Ein Kaminofen darf in Deutschland nicht allein deshalb weiterlaufen oder neu angeschlossen werden, weil er sauber brennt oder ein CE-Zeichen trägt. Entscheidend sind die Grenzwerte der 1. BImSchV, ein nachvollziehbarer Prüfbeleg und die Eignung für Schornstein und Aufstellraum. Ich zeige, welche Modelle beispielhaft die Stufe 2 erfüllen, wie man einen Ofen zuverlässig prüft und welche Regeln 2026 für ältere Anlagen gelten.
Die passende Ofenliste beginnt mit dem Prüfnachweis
- Stufe 2 verlangt bei klassischen Scheitholzöfen höchstens 1,25 g/m³ CO und 0,04 g/m³ Staub.
- Neugeräte ab 1. Januar 2015 müssen die strengere Stufe 2 der 1. BImSchV erfüllen.
- HKI-CERT erlaubt die Suche nach Hersteller, Modell und Artikelnummer.
- Ein grüner Haken mit der Zahl 2 ist ein wichtiger Hinweis auf die Einhaltung der deutschen Stufe 2.
- Ein passender Prüfwert allein genügt nicht, denn Schornstein, Leistung und Aufstellraum müssen ebenfalls stimmen.
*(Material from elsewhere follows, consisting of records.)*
-- ==== Sys2Proof/Machine/Operands.lean ====
section
/-! DEFINITION. The operand forms: the primitives of 00_scope R9 over the target buffer, the packing of a digest
(R39), and what each register shows (R23 to R40). -/

namespace Sys2Proof.Machine

/-- `L`: LEN as latched at issue, an exact integer (R44, R142). -/
def State.imageLen (s : State) : Nat := s.eng.len.toNat

/-- The buffer `T` names (R44). -/
def State.target (s : State) : Memory :=
  match s.eng.target with
  | .img => s.img
  | .out => s.out

/-- Replace the contents of the target buffer. -/
def State.setTarget (s : State) (m : Memory) : State :=
  match s.eng.target with
  | .img => { s with img := m }
  | .out => { s with out := m }

/-- `T <- IMG` or `T <- OUT`. -/
def selectTarget (b : Buf) (s : State) : State := { s with eng := { s.eng with target := b } }

/-- `MemRead(T, a, 1)` (R9): an undefined byte is the model fault UndefinedRead (R11). -/
def memReadByte (a : Nat) (s : State) : Res Byte :=
  match Table.get s.target a with
  | some b => .ok b s
  | none => .fault .undefinedRead

/-- `ReadBytes(T, a, a + n)` (R9, R11). -/
def readBytes (a n : Nat) (s : State) : Res (List Byte) :=
  match Memory.bytes s.target a n with
  | some bs => .ok bs s
  | none => .fault .undefinedRead

/-- `MemRead(T, a, 4)`: four consecutive bytes assembled by LE32, at any alignment (R9, R66, R99). -/
def memReadWord (a : Nat) (s : State) : Res Word :=
  (readBytes a 4 s).andThen fun bs s => .ok (leWord bs) s

/-- `MemWrite(T, a, 1, b)` (R9). -/
def memWriteByte (a : Nat) (b : Byte) (s : State) : State := s.setTarget (Table.set s.target a b)

/-- The packing of DIGEST0 to DIGEST7: `DIGESTk = LE32(d[4k, 4k+4))` (R39, R181). -/
def packDigest (d : Vector Byte 32) : Vector Word 8 :=
  Vector.ofFn fun k : Fin 8 => leWord [d[4 * k.val], d[4 * k.val + 1], d[4 * k.val + 2], d[4 * k.val + 3]]

/-- The encoding of FSM (R25). -/
def fsmCode : Fsm → Word
  | .idle => 0
  | .loaded => 1
  | .headerValidated => 2
  | .checksumRecomputed => 3
  | .digestRecomputed => 4
  | .resealed => 5
  | .rejected => 6

/-- What a 32-bit read of the register window gives at word number `k`, offset `4 * k` (R23 to R40). -/
def readReg (s : State) (k : Nat) : Word :=
  match k with
  | 0x0 => s.cmd
  | 0x1 => s.status
  | 0x2 => fsmCode s.fsm
  | 0x3 => s.len
  | 0x4 => s.errCode
  | 0x5 => s.errField
  | 0x6 => s.errOffset
  | 0x7 => s.errSeg
  | 0x8 => s.magic
  | 0x9 => s.segCount
  | 0xA => s.segDone
  | 0xB => s.cursor
  | 0xC => s.trailerStart
  | 0xD => s.csum
  | 0xE => s.csumStored
  | 0xF => s.cap
  | 0x10 => s.digest[0]
  | 0x11 => s.digest[1]
  | 0x12 => s.digest[2]
  | 0x13 => s.digest[3]
  | 0x14 => s.digest[4]
  | 0x15 => s.digest[5]
  | 0x16 => s.digest[6]
  | 0x17 => s.digest[7]
  | _ => 0

end Sys2Proof.Machine
end

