-- ==== Sys2Proof/Machine/Verify.lean ====
section
/-! DEFINITION. VERIFY (spec/45_verify.md). -/

namespace Sys2Proof.Machine

/-- The slot read VERIFY and RESEAL share: `s <- MemRead(T, ts - 1, 1); CSUM_STORED <- zext_32(s)` (R37, R203, R230). -/
def readSlot (ts : Nat) (s : State) : Res Byte :=
  (memReadByte (ts - 1) s).andThen fun b s => .ok b { s with csumStored := b.toWord }

/-- `STATUS.CSUM_MISMATCH <- (acc != s)` (R230). -/
def findCsum (slot : Byte) (s : State) : State :=
  { s with status := writeFlag s.status csumMismatchBit (decide (s.eng.acc ≠ slot)) }

/-- `STATUS.DIGEST_MISMATCH <- (d != ReadBytes(T, ts, L))` (R230). -/
def findDigest (d : Vector Byte 32) (trailer : List Byte) (s : State) : State :=
  { s with status := writeFlag s.status digestMismatchBit (decide (d.toList ≠ trailer)) }

/-- VERIFY past its length check: both comparisons are always made (R230, R232). -/
def verifyTrailer (s : State) : Res Unit :=
  let ts := trailerOffset s
  (readSlot ts (setTrailerStart ts s)).andThen fun slot s =>
    (digestOf ts (findCsum slot s)).andThen fun d s =>
      (readBytes ts Config.digestLen s).andThen fun trailer s =>
        finishOk (findDigest d trailer s)

/-- VERIFY (R230). -/
def execVerify (s : State) : Host.Outcome State Fault Refusal :=
  ((headerParse (selectTarget .img s)).andThen fun n s =>
    (walk n true s).andThen fun _ s =>
      if s.imageLen < Config.minSlotLen then raise .tooShort .trailer 0 0 s
      else verifyTrailer s).toOutcome

end Sys2Proof.Machine
end

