-- ==== Sys2Proof/Machine/Step.lean ====
section
/-! DEFINITION. One step of the whole system: HOST, ENGINE or reset (R3, R69, R280). -/

namespace Sys2Proof.Machine

/-- One step of the total order of R69. -/
def step (s : State) : Host.Outcome State Fault Refusal :=
  match nextTurn s with
  | .host => hostStep (popTurn s)
  | .engine => engineStep (popTurn s)
  | .reset => .next (resetBlock (popTurn s))

/-- The table's instruction handed to ENGINE, so that the very next step performs it (log 4). -/
def State.withFetchWord (s : State) (nbits w : Nat) : State := handWord (tableWord nbits w) s

end Sys2Proof.Machine
end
Was die BImSchV Stufe 2 bei einem Kaminofen verlangt
Die 1. BImSchV regelt unter anderem die Emissionen von Einzelraumfeuerungsanlagen. Bei einem üblichen freistehenden Kaminofen handelt es sich meist um einen Raumheizer mit Flachfeuerung nach DIN EN 13240. Für solche Geräte gilt in Stufe 2 ein Grenzwert von 1,25 g/m³ Kohlenmonoxid und 0,04 g/m³ Staub. Zusätzlich muss der Mindestwirkungsgrad 73 Prozent erreichen.
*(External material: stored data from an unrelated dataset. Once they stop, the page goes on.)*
/-! `errorState`. -/

@[simp] theorem errorState_cmd (e : ErrCode) (f : ErrField) (o g : Nat) : (errorState e f o g s).cmd = s.cmd := rfl
@[simp] theorem errorState_status (e : ErrCode) (f : ErrField) (o g : Nat) : (errorState e f o g s).status = statusError s.status := rfl
@[simp] theorem errorState_fsm (e : ErrCode) (f : ErrField) (o g : Nat) : (errorState e f o g s).fsm = if s.fsm = .idle then .idle else .rejected := rfl
@[simp] theorem errorState_len (e : ErrCode) (f : ErrField) (o g : Nat) : (errorState e f o g s).len = s.len := rfl
@[simp] theorem errorState_errCode (e : ErrCode) (f : ErrField) (o g : Nat) : (errorState e f o g s).errCode = errCodeNumber e := rfl
@[simp] theorem errorState_errField (e : ErrCode) (f : ErrField) (o g : Nat) : (errorState e f o g s).errField = errFieldNumber f := rfl
@[simp] theorem errorState_errOffset (e : ErrCode) (f : ErrField) (o g : Nat) : (errorState e f o g s).errOffset = BitVec.ofNat 32 o := rfl
@[simp] theorem errorState_errSeg (e : ErrCode) (f : ErrField) (o g : Nat) : (errorState e f o g s).errSeg = BitVec.ofNat 32 g := rfl
@[simp] theorem errorState_magic (e : ErrCode) (f : ErrField) (o g : Nat) : (errorState e f o g s).magic = s.magic := rfl
@[simp] theorem errorState_segCount (e : ErrCode) (f : ErrField) (o g : Nat) : (errorState e f o g s).segCount = s.segCount := rfl
@[simp] theorem errorState_segDone (e : ErrCode) (f : ErrField) (o g : Nat) : (errorState e f o g s).segDone = s.segDone := rfl
@[simp] theorem errorState_cursor (e : ErrCode) (f : ErrField) (o g : Nat) : (errorState e f o g s).cursor = s.cursor := rfl
@[simp] theorem errorState_trailerStart (e : ErrCode) (f : ErrField) (o g : Nat) : (errorState e f o g s).trailerStart = s.trailerStart := rfl
@[simp] theorem errorState_csum (e : ErrCode) (f : ErrField) (o g : Nat) : (errorState e f o g s).csum = s.csum := rfl
@[simp] theorem errorState_csumStored (e : ErrCode) (f : ErrField) (o g : Nat) : (errorState e f o g s).csumStored = s.csumStored := rfl
@[simp] theorem errorState_cap (e : ErrCode) (f : ErrField) (o g : Nat) : (errorState e f o g s).cap = s.cap := rfl
@[simp] theorem errorState_digest (e : ErrCode) (f : ErrField) (o g : Nat) : (errorState e f o g s).digest = s.digest := rfl
@[simp] theorem errorState_segtab (e : ErrCode) (f : ErrField) (o g : Nat) : (errorState e f o g s).segtab = s.segtab := rfl
@[simp] theorem errorState_img (e : ErrCode) (f : ErrField) (o g : Nat) : (errorState e f o g s).img = s.img := rfl
@[simp] theorem errorState_out (e : ErrCode) (f : ErrField) (o g : Nat) : (errorState e f o g s).out = s.out := rfl
@[simp] theorem errorState_eng (e : ErrCode) (f : ErrField) (o g : Nat) : (errorState e f o g s).eng = Engine.none := rfl
@[simp] theorem errorState_pending (e : ErrCode) (f : ErrField) (o g : Nat) : (errorState e f o g s).pending = s.pending := rfl
@[simp] theorem errorState_turns (e : ErrCode) (f : ErrField) (o g : Nat) : (errorState e f o g s).turns = s.turns := rfl
@[simp] theorem errorState_reads (e : ErrCode) (f : ErrField) (o g : Nat) : (errorState e f o g s).reads = s.reads := rfl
| Feuerstättenart | CO Stufe 2 | Staub Stufe 2 | Mindestwirkungsgrad |
|---|---|---|---|
| Raumheizer mit Flachfeuerung | 1,25 g/m³ | 0,04 g/m³ | 73 % |
| Raumheizer mit Füllfeuerung | 1,25 g/m³ | 0,04 g/m³ | 70 % |
| Speichereinzelfeuerstätte | 1,25 g/m³ | 0,04 g/m³ | 75 % |
| Geschlossener Kamineinsatz | 1,25 g/m³ | 0,04 g/m³ | 75 % |
| Herd | 1,50 g/m³ | 0,04 g/m³ | 70 % |
Die Werte beziehen sich auf die Typprüfung unter festgelegten Bedingungen und bei einem Abgas-Sauerstoffgehalt von 13 Prozent. Sie sind deshalb nicht mit einer beliebigen Messung im Wohnzimmer gleichzusetzen. Für mich ist das ein wichtiger Unterschied, weil Händlerangaben wie „besonders emissionsarm“ ohne konkreten Prüfbeleg kaum eine rechtssichere Entscheidung ermöglichen.
Die strengere Stufe 2 gilt für Einzelraumfeuerungsanlagen, die nach dem 31. Dezember 2014 errichtet wurden. Ein älterer Ofen aus dem Zeitraum 2010 bis Ende 2014 kann unter Umständen weiterhin nach Stufe 1 betrieben werden. Das wird häufig übersehen, wenn pauschal behauptet wird, jeder alte Kaminofen müsse heute Stufe 2 erfüllen.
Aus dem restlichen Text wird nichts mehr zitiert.